The Carefree Comb is a wide-toothed comb that contains and distributes hair product as it detangles, condensing multiple steps of a routine into one. Six years later, after Short was laid off from her job at a health care technology company, the Carefree Comb once again provided an inventive solution in the face of misfortune when Short founded her hair-care company, Shukrah.

A close-up of the Carefree Comb.

“It was a year of profound self-discovery … I sort of started to grow up with the birth of the company,” Short says. “I started to study other founders and CEOs and really understood what it would take for a company to succeed with an effective leader. I had to recognize how I wasn’t that, in a lot of ways, and then had to begin to train myself to be that.”

Today, Short is preparing to take the Carefree Comb to market and already has plans for Shukrah to remain at the advent of the ever-evolving hair-care industry.

“I think the me that first had the idea [for the Carefree Comb] would be really proud of where it is now,” Short says. Below, the astrophysicist-turned-entrepreneur shares Shukrah’s cosmic origin story and how she’s grown alongside it.
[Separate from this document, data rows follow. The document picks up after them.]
-- ==== Sys2Proof/Laws/Sample.lean ====
section
/-! SUPPORT. What one programme sample does to one channel's chain and to a window: the chain writes its own fields alone, a
passing stage passes, a window's samples and peaks grow by the rules of chapter 2. -/

namespace Sys2Proof.Machine

/-! ### The chain (R87, R88, R96) -/

@[simp] theorem filterOutput_pass (memory : List Int) (x : Int) : filterOutput .pass memory x = x := rfl

@[simp] theorem settingFilter_flat (s : State) (c : Fin 4) (k : Nat) : settingFilter s c .flat k = .pass := rfl

/-- A copy whose stages all pass gives its input (R88). -/
theorem copyOutput_pass {f : Nat → Filter} (h : ∀ k, f k = .pass) (m : StageMemories) (x : Int) : copyOutput f m x = x := by
  simp [copyOutput, stageInput, h]

/-- A FLAT chain gives its input (R88, section 5.2). -/
@[simp] theorem copyOutput_flat (s : State) (c : Fin 4) (m : StageMemories) (x : Int) :
    copyOutput (settingFilter s c .flat) m x = x := copyOutput_pass (fun _ => rfl) m x

/-- Forming the chain writes the chain's sample and the memories, and nothing else of the channel. -/
theorem equalise_frame (s : State) (c : Fin 4) (x : Int) (ch : Channel) :
    equalise s c x ch =
      { ch with
        chain := (equalise s c x ch).chain
        stages := (equalise s c x ch).stages
        nextStages := (equalise s c x ch).nextStages } := by
  unfold equalise
  split <;> rfl

/-- The chain keeps the sample read and the gain factor applied. -/
theorem equalise_chain (s : State) (c : Fin 4) (x : Int) (ch : Channel) :
    (equalise s c x ch).chain.read = x ∧ (equalise s c x ch).chain.gain = ch.factor := by
  unfold equalise
  split <;> exact ⟨rfl, rfl⟩

/-- With the crossfade IDLE the second copy stays as it is (R96). -/
theorem equalise_idle {ch : Channel} (h : ch.crossfade = .idle) (s : State) (c : Fin 4) (x : Int) :
    (equalise s c x ch).nextStages = ch.nextStages ∧
      (equalise s c x ch).chain.eq = 2400 * copyOutput (settingFilter s c ch.active) ch.stages x := by
  unfold equalise
  rw [h]
  exact ⟨rfl, rfl⟩

/-- A blend starts at the from-copy's output and goes to the to-copy's by equal steps (R96). -/
theorem blend_spec (src dst : Int) (k : Nat) :
    blend src dst 0 = 2400 * src ∧ blend src dst 2400 = 2400 * dst ∧
      blend src dst (k + 1) = blend src dst k + (dst - src) := by
  unfold blend
  refine ⟨by omega, by omega, ?_⟩
  push_cast
  ring

/-! ### Gain factors (R101, R102) -/

@[simp] theorem amplitude_silence : GainTarget.amplitude .silence = 0 := rfl

@[simp] theorem Factor.amplitude_of (g : GainTarget) : (Factor.of g).amplitude = g.amplitude := rfl

/-- 0.0 dB is the factor 1 (R101). -/
theorem amplitude_unity : GainTarget.amplitude (.gain 160) = 1 := by
  norm_num [GainTarget.amplitude, gainDecibels]

/-- −80.0 dB is the factor 0.0001 (R101). -/
theorem amplitude_lowest : GainTarget.amplitude (.gain 0) = 1 / 10000 := by
  rw [GainTarget.amplitude, gainDecibels, show (((0 : ℕ) : ℝ) / 2 - 80) / 20 = ((-4 : ℤ) : ℝ) by norm_num, Real.rpow_intCast]
  norm_num

/-- No gain in dB is silence (R101). -/
theorem amplitude_gain_pos (code : Nat) : 0 < GainTarget.amplitude (.gain code) := Real.rpow_pos_of_pos (by norm_num) _

/-- A ramp stands at its start factor before its first sample and at its target after its last (R102). -/
theorem Factor.amplitude_ramp_ends (start : Factor) (target : GainTarget) :
    (Factor.ramp start target 0).amplitude = start.amplitude ∧
      (Factor.ramp start target 960).amplitude = target.amplitude := by
  constructor <;> simp [Factor.amplitude]

/-! ### The microphone and the peaks (R37, R39) -/

/-- A window that takes a microphone sample changes its samples and their lead alone, never exceeds its span, and keeps
the lead 0 until the first sample. -/
theorem Window.hear_spec (now : Instant) (x : Int) (w : Window) :
    w.hear now x = { w with heard := (w.hear now x).heard, lead := (w.hear now x).lead } ∧
      (w.heard.length ≤ windowSamples → (w.hear now x).heard.length ≤ windowSamples) ∧
      ((w.heard = [] → w.lead = 0) → (w.hear now x).heard = [] → (w.hear now x).lead = 0) := by
  unfold Window.hear
  split
  · next h => exact ⟨rfl, fun _ => h.2.2, fun _ h => absurd h (List.cons_ne_nil _ _)⟩
  · exact ⟨rfl, id, id⟩

/-- A microphone sample after the first one leaves the lead as it is. -/
theorem Window.hear_lead {w : Window} (h : w.heard ≠ []) (now : Instant) (x : Int) : (w.hear now x).lead = w.lead := by
  unfold Window.hear
  split
  · simp
  · rfl

@[simp] theorem hearSample_slot (x : Int) (s : State) (i : Fin 2) :
    (hearSample x s).probe.slots[i] = Slot.hear s.timeBase x s.probe.slots[i] := by
  simp [hearSample, mapVector, State.modProbe]

/-- The grid's score of the sequence alone is 255 (R38). -/
theorem Window.gridScore_alone {w : Window} {n : Nat} (h : w.aloneAt n = true) : w.gridScore n = 255 := by
  unfold Window.gridScore
  exact if_pos h

/-- The grid's score of samples that do not correlate is 0 (R38). -/
theorem Window.gridScore_zero {w : Window} {n : Nat} (h : w.aloneAt n = false)
    (hc : correlation w.owner 0 (w.span n) ≤ 0) : w.gridScore n = 0 := by
  simp [Window.gridScore, h, hc]

/-- A score of the grid is at most 255 (R38). -/
theorem Window.gridScore_le (w : Window) (n : Nat) : w.gridScore n ≤ 255 := by
  unfold Window.gridScore
  dsimp only
  repeat' split
  all_goals omega

/-- Where the grid has a score its offset is one that R37 scores. -/
theorem Window.offset_of_score {w : Window} {n : Nat} (h : 0 < w.gridScore n) : w.offsetOf n ≤ maxOffset := by
  unfold Window.gridScore at h
  dsimp only at h
  split at h
  · next ha => exact of_decide_eq_true (Bool.and_eq_true_iff.1 ha).2
  · split at h
    · omega
    · next hn => omega

/-- Only the sequence alone stands at 256 (R38). -/
theorem Window.standing_lt {w : Window} {n : Nat} (h : w.aloneAt n = false) : w.standing n < 256 := by
  simp only [Window.standing, h]
  exact Nat.lt_succ_of_le (w.gridScore_le n)

/-- A score is at most 255, refined or not (R38). -/
theorem Window.scored_le (w : Window) (n : Nat) : (w.scored n).score ≤ 255 := by
  have := w.gridScore_le n
  unfold Window.scored Window.refined
  repeat' split
  all_goals first | exact Nat.le_refl _ | (dsimp only; omega)

/-- A refined offset lies less than a sample off its place (R38, log 28). -/
theorem Window.scored_near (w : Window) (n : Nat) :
    w.offsetOf n ≤ (w.scored n).offset + 20 ∧ (w.scored n).offset ≤ w.offsetOf n + 20 := by
  unfold Window.scored
  split
  · next h =>
    have bound := w.offset_of_score (of_decide_eq_true (Bool.and_eq_true_iff.1 (Bool.and_eq_true_iff.1 h).1).1)
    unfold Window.refined
    split <;> dsimp only <;> omega
  · dsimp only
    omega

/-- What a peak is (R38): a local maximum of the grid that nothing within 500 µs outdoes. -/
theorem Window.isPeak_iff (w : Window) (n : Nat) :
    w.isPeak n = true ↔ w.isMaximum n = true ∧ ∀ m, m ≠ n →
      (w.scored m).offset ≤ (w.scored n).offset + 500 → (w.scored n).offset ≤ (w.scored m).offset + 500 →
      (m < n → w.rank m < w.rank n) ∧ (n < m → w.rank m ≤ w.rank n) := by
  have notOutdone : ∀ m, w.outdoes m n = false ↔ (m ≠ n →
      (w.scored m).offset ≤ (w.scored n).offset + 500 → (w.scored n).offset ≤ (w.scored m).offset + 500 →
      (m < n → w.rank m < w.rank n) ∧ (n < m → w.rank m ≤ w.rank n)) := by
    intro m
    unfold Window.outdoes
    rcases Nat.lt_trichotomy m n with h | h | h
    · simp only [bne_iff_ne.2 (Nat.ne_of_lt h), if_pos h, Bool.true_and, ← Bool.decide_and,
        decide_eq_false_iff_not]
      omega
    · simp [h]
    · simp only [bne_iff_ne.2 (Nat.ne_of_gt h), if_neg (Nat.lt_asymm h), Bool.true_and, ← Bool.decide_and,
        decide_eq_false_iff_not]
      omega
  simp only [Window.isPeak, Bool.and_eq_true, List.all_eq_true, List.mem_range, Bool.or_eq_true, decide_eq_true_eq,
    Bool.not_eq_true', ← notOutdone]
  refine and_congr_right fun _ => ⟨fun h m => ?_, fun h k hk => .inr (h _)⟩
  by_cases near : n ≤ m + 25 ∧ m ≤ n + 25
  · have := (h (m + 25 - n) (by omega)).resolve_left (by omega)
    rwa [show n + (m + 25 - n) - 25 = m by omega] at this
  · refine (notOutdone m).2 fun _ h1 h2 => absurd near (not_not.2 ?_)
    have := w.scored_near m
    have := w.scored_near n
    unfold Window.offsetOf at *
    omega

/-- The sequence alone, with no other within 25 samples, is a peak where it arrives, of 255 (R38). -/
theorem Window.isPeak_alone {w : Window} {n : Nat} (h : w.aloneAt n = true)
    (only : ∀ m, m ≠ n → n ≤ m + 25 → m ≤ n + 25 → w.aloneAt m = false) :
    w.isPeak n = true ∧ w.scored n = ⟨w.offsetOf n, 255⟩ := by
  have standing : w.standing n = 256 := by simp [Window.standing, h]
  have max : w.isMaximum n = true := by
    simp only [Window.isMaximum, standing, Window.gridScore_alone h, Bool.and_eq_true, Option.all_eq_true, decide_eq_true_eq]
    refine ⟨⟨by decide, ?_⟩, fun x hx => ?_⟩
    · cases n with
      | zero => rfl
      | succ n => simpa using w.standing_lt (only n (by omega) (by omega) (by omega))
    · obtain ⟨d, hd, rfl⟩ := List.mem_map.1 (List.mem_of_find?_eq_some hx)
      have := List.mem_range.1 hd
      exact w.standing_lt (only (n + d + 1) (by omega) (by omega) (by omega))
  refine ⟨?_, by simp [Window.scored, max, Window.refined, h]⟩
  simp only [Window.isPeak, max, Bool.true_and, List.all_eq_true, List.mem_range, Bool.or_eq_true, decide_eq_true_eq,
    Bool.not_eq_true']
  intro k hk
  by_cases first : n + k < 25
  · exact .inl first
  · refine .inr ?_
    by_cases same : n + k - 25 = n
    · simp [Window.outdoes, same]
    · have other := only (n + k - 25) same (by omega) (by omega)
      have := w.scored_le (n + k - 25)
      have low : w.rank (n + k - 25) < w.rank n := by
        simp only [Window.rank, h, other, if_true]
        exact Nat.lt_succ_of_le this
      simp only [Window.outdoes, Bool.and_eq_false_iff]
      refine .inr ?_
      split <;> exact decide_eq_false (by omega)

/-- When CORRELATOR_PEAK names a peak of a window (R37, R38): one of its samples is that peak. -/
theorem peakPossible_iff (s : State) (w : Window) (offset score : Nat) :
    peakPossible s w offset score = true ↔
      s.image.elim 1 (·.threshold) ≤ score ∧ (∀ l, w.latest = some l → l + 500 < offset) ∧
        ∃ n, samplesNeeded n ≤ w.heard.length ∧ w.isPeak n = true ∧ w.scored n = ⟨offset, score⟩ := by
  have has : ∀ n, w.hasPeak offset score n = true ↔
      samplesNeeded n ≤ w.heard.length ∧ w.isPeak n = true ∧ w.scored n = ⟨offset, score⟩ := by
    intro n
    simp only [Window.hasPeak, Bool.and_eq_true, decide_eq_true_eq, beq_iff_eq, and_assoc]
  simp only [peakPossible, Bool.and_eq_true, Bool.or_eq_true, decide_eq_true_eq, Option.all_eq_true, and_assoc]
  refine and_congr_right fun _ => and_congr_right fun _ => ⟨fun h => ?_, fun ⟨n, h⟩ => ?_⟩
  · exact h.elim (fun h => ⟨_, (has _).1 h⟩) fun h => ⟨_, (has _).1 h⟩
  · have near := w.scored_near n
    rw [h.2.2] at near
    simp only [Window.offsetOf] at near
    have place : (offset - w.lead) * 6 / 125 = n ∨ (offset - w.lead) * 6 / 125 + 1 = n := by omega
    rcases place with e | e
    · exact .inl (by rw [e]; exact (has n).2 h)
    · exact .inr (by rw [e]; exact (has n).2 h)

/-- A peak writes the best score, the peaks and the latest offset, and nothing else of the window (R39). -/
theorem Window.takePeak_frame (offset score : Nat) (w : Window) :
    w.takePeak offset score =
      { w with
        best := (w.takePeak offset score).best
        peaks := (w.takePeak offset score).peaks
        latest := some offset } := by
  unfold Window.takePeak
  dsimp only
  repeat' split
  all_goals rfl

end Sys2Proof.Machine
end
Where does the name Shukrah come from?

I was studying abroad in Chile, and I was making a hair conditioner in my host family’s kitchen. I was listening to a podcast about Sara Blakely, the founder of Spanx, and she was discussing how she came up with the name Spanx: comedian friends of hers said that the k sound is really effective in getting people’s attention. Then, out of the clear blue sky, the name Shukrah just sort of dropped into my body, and that was kind of it. I thought it was such a gorgeous name. I was like, “It probably means something in someone else’s language.” I looked it up, and in Arabic it’s a derivative of the word shukran, which is “gratitude.” In Sanskrit, [shukra] means “bright” or “brilliance,” and it’s another word for the planet Venus, which is my favorite planet.

How have you grown along with your company?

On an operational level, I think I’m a better project manager because I’ve had to be one, and I’m a lot more focused. This has been an exercise in paying attention to where the goalpost is, getting there, and recognizing that there are so many different moving parts, but having to really be [aware] of what will make them move in harmony together.

As a person, I think I’m a better listener. I also rely on my intuition a lot more. I think some of the best founders and CEOs are really able to listen not only to the people who work for them [and] not just to their customers but also to the overall industry environment.

What advice would you give to someone who does not have an entrepreneurial background but who is looking to start their own business?

There will always be an excuse not to do it. There is never a right time, and if there is a right time, you’re very close to being too late. [Also], keep intention in mind. Why do you want to start this business? Is this purely a monetary endeavor ... or is this mission-based or value-based? Your decisions will ultimately always come from your fundamental intention.